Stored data
################

-- ==== Sys2Proof/Tests/Slice0.lean ====
section
/-! SUPPORT. The model's own tests (expected results from spec/95_test_vectors.md, 41_dpd_tables.md and the encodings of
30_encoding.md), the refusals of WellFormed, and, for each statement with hypotheses, a state and operands that meet them. -/

namespace Sys2Proof.Tests

open Sys2Proof Sys2Proof.Machine

set_option Elab.async false

/-! ### Helpers -/

/-- A byte string from its bytes. -/
def bytes (l : List Byte) : ByteString :=
  { len := BitVec.ofNat 8 l.length, data := carrier fun i => l.getD i 0 }

/-- A positive finite value. -/
def pos (c : Nat) (e : Int) : DecimalValue := finiteValue .positive c e

/-- A negative finite value. -/
def neg (c : Nat) (e : Int) : DecimalValue := finiteValue .negative c e

/-- A two-port unit after reset, with instruction `i`'s request on port 1. -/
def busy (i : Instr) : State :=
  (State.afterReset { Params.standard with nports := 2 }).present 1 (encode Params.standard i)

/-! ### Decoding: every constructor's command byte, written out from 30_encoding.md R43 to R47 (RSV FMT OP) -/

theorem test_decode_independent :
    [0b00000000, 0b00000001, 0b00001011, 0b00001100, 0b00001101].map (decodeTableWord 8) =
      [some (.dpdenc 0 0 0), some (.dpddec 0), some (.fromapd { u := 0, x := 0 }), some (.toapd (pos 0 0)),
        some (.neg (pos 0 0))] := by decide

theorem test_decode_d32 :
    [0b00000010, 0b00000011, 0b00000100, 0b00000101, 0b00000110, 0b00000111, 0b00001000, 0b00001001, 0b00001010].map
        (decodeTableWord 8) =
      [some .fmtqD32, some (.biasexpD32 0), some (.coefchkD32 0), some (.lenchkD32 ByteString.zero),
        some (.rescaleD32 (pos 0 0)), some (.roundD32 (pos 0 0)), some (.validateD32 (pos 0 0)),
        some (.decodeD32 ByteString.zero), some (.encodeD32 (pos 0 0))] := by decide

theorem test_decode_d64 :
    [0b00010010, 0b00010011, 0b00010100, 0b00010101, 0b00010110, 0b00010111, 0b00011000, 0b00011001, 0b00011010].map
        (decodeTableWord 8) =
      [some .fmtqD64, some (.biasexpD64 0), some (.coefchkD64 0), some (.lenchkD64 ByteString.zero),
        some (.rescaleD64 (pos 0 0)), some (.roundD64 (pos 0 0)), some (.validateD64 (pos 0 0)),
        some (.decodeD64 ByteString.zero), some (.encodeD64 (pos 0 0))] := by decide

theorem test_decode_d128 :
    [0b00100010, 0b00100011, 0b00100100, 0b00100101, 0b00100110, 0b00100111, 0b00101000, 0b00101001, 0b00101010].map
        (decodeTableWord 8) =
      [some .fmtqD128, some (.biasexpD128 0), some (.coefchkD128 0), some (.lenchkD128 ByteString.zero),
        some (.rescaleD128 (pos 0 0)), some (.roundD128 (pos 0 0)), some (.validateD128 (pos 0 0)),
        some (.decodeD128 ByteString.zero), some (.encodeD128 (pos 0 0))] := by decide

/-- The reserved bytes of 95_test_vectors.md section 2.7. -/
theorem test_decode_reserved :
    [0x0E, 0x0F, 0x1E, 0x2F, 0x10, 0x21, 0x1B, 0x2C, 0x1D, 0x30, 0x36, 0x3A, 0x40, 0x4A, 0x80, 0xC9, 0xFF].all
      (fun w => (decodeTableWord 8 w).isNone) = true := by decide

/-- Each reason for a rejection has its name. -/
theorem test_decode_reject_names :
    [0x40, 0x30, 0x0E, 0x10].map (fun w => decode Params.standard { cmd := BitVec.ofNat 8 w, payload := Payload.zero }) =
      [.error .reservedBits, .error .reservedFormat, .error .unassignedOperation, .error .formatNotZero] := by decide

################

Please give the records again exactly as they are.

-- ==== Sys2Proof/Tests/Slice0.lean ====
section
/-! SUPPORT. The model's own tests (expected results from spec/95_test_vectors.md, 41_dpd_tables.md and the encodings of
30_encoding.md), the refusals of WellFormed, and, for each statement with hypotheses, a state and operands that meet them. -/

namespace Sys2Proof.Tests

open Sys2Proof Sys2Proof.Machine

set_option Elab.async false

/-! ### Helpers -/

/-- A byte string from its bytes. -/
def bytes (l : List Byte) : ByteString :=
  { len := BitVec.ofNat 8 l.length, data := carrier fun i => l.getD i 0 }

/-- A positive finite value. -/
def pos (c : Nat) (e : Int) : DecimalValue := finiteValue .positive c e

/-- A negative finite value. -/
def neg (c : Nat) (e : Int) : DecimalValue := finiteValue .negative c e

/-- A two-port unit after reset, with instruction `i`'s request on port 1. -/
def busy (i : Instr) : State :=
  (State.afterReset { Params.standard with nports := 2 }).present 1 (encode Params.standard i)

/-! ### Decoding: every constructor's command byte, written out from 30_encoding.md R43 to R47 (RSV FMT OP) -/

theorem test_decode_independent :
    [0b00000000, 0b00000001, 0b00001011, 0b00001100, 0b00001101].map (decodeTableWord 8) =
      [some (.dpdenc 0 0 0), some (.dpddec 0), some (.fromapd { u := 0, x := 0 }), some (.toapd (pos 0 0)),
        some (.neg (pos 0 0))] := by decide

theorem test_decode_d32 :
    [0b00000010, 0b00000011, 0b00000100, 0b00000101, 0b00000110, 0b00000111, 0b00001000, 0b00001001, 0b00001010].map
        (decodeTableWord 8) =
      [some .fmtqD32, some (.biasexpD32 0), some (.coefchkD32 0), some (.lenchkD32 ByteString.zero),
        some (.rescaleD32 (pos 0 0)), some (.roundD32 (pos 0 0)), some (.validateD32 (pos 0 0)),
        some (.decodeD32 ByteString.zero), some (.encodeD32 (pos 0 0))] := by decide

theorem test_decode_d64 :
    [0b00010010, 0b00010011, 0b00010100, 0b00010101, 0b00010110, 0b00010111, 0b00011000, 0b00011001, 0b00011010].map
        (decodeTableWord 8) =
      [some .fmtqD64, some (.biasexpD64 0), some (.coefchkD64 0), some (.lenchkD64 ByteString.zero),
        some (.rescaleD64 (pos 0 0)), some (.roundD64 (pos 0 0)), some (.validateD64 (pos 0 0)),
        some (.decodeD64 ByteString.zero), some (.encodeD64 (pos 0 0))] := by decide

theorem test_decode_d128 :
    [0b00100010, 0b00100011, 0b00100100, 0b00100101, 0b00100110, 0b00100111, 0b00101000, 0b00101001, 0b00101010].map
        (decodeTableWord 8) =
      [some .fmtqD128, some (.biasexpD128 0), some (.coefchkD128 0), some (.lenchkD128 ByteString.zero),
        some (.rescaleD128 (pos 0 0)), some (.roundD128 (pos 0 0)), some (.validateD128 (pos 0 0)),
        some (.decodeD128 ByteString.zero), some (.encodeD128 (pos 0 0))] := by decide

/-- The reserved bytes of 95_test_vectors.md section 2.7. -/
theorem test_decode_reserved :
    [0x0E, 0x0F, 0x1E, 0x2F, 0x10, 0x21, 0x1B, 0x2C, 0x1D, 0x30, 0x36, 0x3A, 0x40, 0x4A, 0x80, 0xC9, 0xFF].all
      (fun w => (decodeTableWord 8 w).isNone) = true := by decide

/-- Each reason for a rejection has its name. -/
theorem test_decode_reject_names :
    [0x40, 0x30, 0x0E, 0x10].map (fun w => decode Params.standard { cmd := BitVec.ofNat 8 w, payload := Payload.zero }) =
      [.error .reservedBits, .error .reservedFormat, .error .unassignedOperation, .error .formatNotZero] := by decide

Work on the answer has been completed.